While he's not EXOTIC and sea-horsey looking like a more mondern halter horse, he's very much Arabian in his overall look. His neck is balanced, not particularly short and I don't find it thick at all. Actually, I'd like to see more weight on him but that's personal preference, he certainly isn't skinny. I think he's CUTE and probably got more try and do in him than any other 6 breeds.


----------



## Faceman (Nov 29, 2007)

He is the type of Arab I used in my Araloosa breeding program. That type Arab with a bit higher croup, heavier bone, and more substance than more typey Arabs, while obviously having the Arab muscle composition, makes a far better cross on Appys and Quarterhorses than the more typey or exotic Arabs...


----------



## Gallop On (May 1, 2011)

tinyliny said:


> first of all, if he knows how to release himself from the rope, when he steps on it, then he'll be fine. If he doesnt' know, then he will learn. I wouldnt' worry too much about that.
> 
> He's real solid. Got great bone in both front and rear legs, a good vertical rear canon and both rear and front are pretty short. His hind end has nice slope to it, which a lot of arabs have a really flat croup. This horse's hind looks more qh horsey, but I like that. His back is short and uphill, his shoulder is not his strongest point, being a bit upright and not as hefty as would look best for him. The arm bone is rather short and elbow a bit tucked in. Does he tuck up his knees ok when jumping?
> He has a bit of a teacup muzzle and , to me, a pretty head. I like his build . It has that rugged, "i will stay sound for ages "look.

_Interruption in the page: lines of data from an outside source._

-- ==== Sys2Proof/Certificates/Slice0/Obligations.lean ====
section
/-! DEFINITION. The statements for the provers, each from the spec's numbered rules. `s.answer` is `s` with one response
added, `s.failed` is `s` with the error record written and one response added, and nothing else changed
(`Sys2Proof/Safety.lean`). -/

open Sys2Proof Sys2Proof.Machine

/-! ### Encoding -/

/-- Decoding what the encoder writes for a command with an encoding gives the command back (30_encoding R81, R83, R85,
R88). -/
def Obligations.DecodeOfEncodeIsIdentity : Prop :=
  ∀ i : Instr, i.wf = true → decode (encode i) = .ok i

/-- Each legal command word has one meaning: a command the decoder reads has an encoding, that encoding's word is the
word read, and its 64-bit operands are the transaction's data words (30_encoding R83, R85, R87). -/
def Obligations.DecodedCommandHasThatWord : Prop :=
  ∀ (t : Transaction) (i : Instr), decode t = .ok i →
    i.wf = true ∧ (encode i).cmd = t.cmd ∧
      (∀ sel v, i = .regWrite sel v → v = t.data0) ∧
      (∀ w v, i = .reflect w v → v = t.data0) ∧
      (∀ c off len, i = .updateBlock c off len → off = t.data0 ∧ len = t.data1)

/-- The words that spell a command are those one row's match and mask admit (30_encoding R85, R86; the rows of
opcode_table.json). -/
def Obligations.LegalWordsAreTableRows : Prop :=
  ∀ t : Transaction, (∃ i, decode t = .ok i) ↔
    ∃ row ∈ ([(0x01#32, 0xFF00FFFF#32), (0x02#32, 0xFF00FFFF#32), (0x03#32, 0xFFFFFFFF#32), (0x04#32, 0xFFFFFFFF#32),
        (0x05#32, 0xFFC0FFFF#32), (0x10#32, 0xFFFF00FF#32), (0x11#32, 0xFFFF00FF#32), (0x12#32, 0xFFFF00FF#32),
        (0x13#32, 0xFFFF00FF#32), (0x14#32, 0xFF0000FF#32), (0x15#32, 0xFFFF00FF#32), (0x16#32, 0xFFFF00FF#32),
        (0x17#32, 0xFF0000FF#32), (0x18#32, 0xFF0000FF#32)] : List (BitVec 32 × BitVec 32)),
      t.cmd &&& row.2 = row.1

/-- A few of the words the spec writes out, one per group of opcodes (40 R102, R103; 41 R123; 42 R134; 43 R158, R159;
44 R184, R185, R187). -/
def Obligations.SpecExampleWordsDecode : Prop :=
  decode ⟨0x00010002#32, 0x04C11DB7#64, 0⟩ = .ok (.regWrite 0x01#8 0x04C11DB7#64) ∧
    decode ⟨0x00000003#32, 0, 0⟩ = .ok .psetCommit ∧
    decode ⟨0x001F0005#32, 0x04C11DB7#64, 0⟩ = .ok (.reflect 32 0x04C11DB7#64) ∧
    decode ⟨0x00000010#32, 0, 0⟩ = .ok (.bwBind 0#8) ∧
    decode ⟨0x00000011#32, 0, 0⟩ = .ok (.tbBind 0#8) ∧
    decode ⟨0x00310014#32, 0, 0⟩ = .ok (.updateByte 0#8 0x31#8) ∧
    decode ⟨0x00000015#32, 0, 9⟩ = .ok (.updateBlock 0#8 0 9) ∧
    decode ⟨0x00070217#32, 0, 0⟩ = .ok (.ctxRead 2#8 0x07#8) ∧
    decode ⟨0x00800018#32, 0, 0⟩ = .ok (.tableRead 0#8 0x80#8)

/-- The assembler reads lines that the spec writes out as the words it gives for them, `.word` and a
pseudo-instruction among them (30_encoding R89, R90; the examples of 40 R101, R102; 41 R123; 44 R182, R184, R185,
R187; 43 R159). -/
def Obligations.AssemblerReadsSpecLines : Prop :=
  assemble "REG_READ CACHE_HITS" = some [⟨0x00220001#32, 0, 0⟩] ∧
    assemble "REG_WRITE STG_POLY, 0x04C11DB7" = some [⟨0x00010002#32, 0x04C11DB7#64, 0⟩] ∧
    assemble "REFLECT 32, 0x04C11DB7" = some [⟨0x001F0005#32, 0x04C11DB7#64, 0⟩] ∧
    assemble "UNBIND c1" = some [⟨0x00000112#32, 0, 0⟩] ∧
    assemble "UPDATE_BYTE c0, 0x31" = some [⟨0x00310014#32, 0, 0⟩] ∧
    assemble "UPDATE_BLOCK c0, 0, 9" = some [⟨0x00000015#32, 0, 9⟩] ∧
    assemble "CTX_READ c2, MASK" = some [⟨0x00070217#32, 0, 0⟩] ∧
    assemble "TABLE_READ c0, 0x80" = some [⟨0x00800018#32, 0, 0⟩] ∧
    assemble ".word 0x00400005" = some [⟨0x00400005#32, 0, 0⟩] ∧
    assemble "CLEAR_ERR" = some [⟨0x00230002#32, 0, 0⟩] ∧
    assemble "UPDATE_BYTES c1, 0x31, 50" = some [⟨0x00310114#32, 0, 0⟩, ⟨0x00320114#32, 0, 0⟩]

Yes, he is a rather hefty Arab, and is pretty much in-destructible :lol: When he jumps, his knees are tucked in well enough. Defiantly not the most they could go, but he does tuck alright. DEPENDING on each jump. Sometimes good, sometimes not.

When I first started training him to jump, his kneed hung horribly, but now, they are good enough  

Here are some examples





















SilverShadowStable said:


> He looks like an Arab to me, and his fine dry skin is quite noticable in his summer shots which is a traits some Arabs are missing with their meatier profiles. If you mean lacking type by no table top croup, I would not worry about it and he looks like a doing horse, exactly what an Arab is. As for the bigger head, I have one of those in my paddock and there are lots out
> There like that. Some are very long headed, but not larger jowled (which they are supposed to be) and they look more off type in the head as a result. For the neck don't worry, Ecaho and Banat ( i think its Banat but some polish sires come to come to my mind as shorter necks) but quite flexible so all is good. How does he carry his neck?
> Raye Anne
> _Posted via Mobile Device_


I dont understand what you are saying about their skin, please enlighten me.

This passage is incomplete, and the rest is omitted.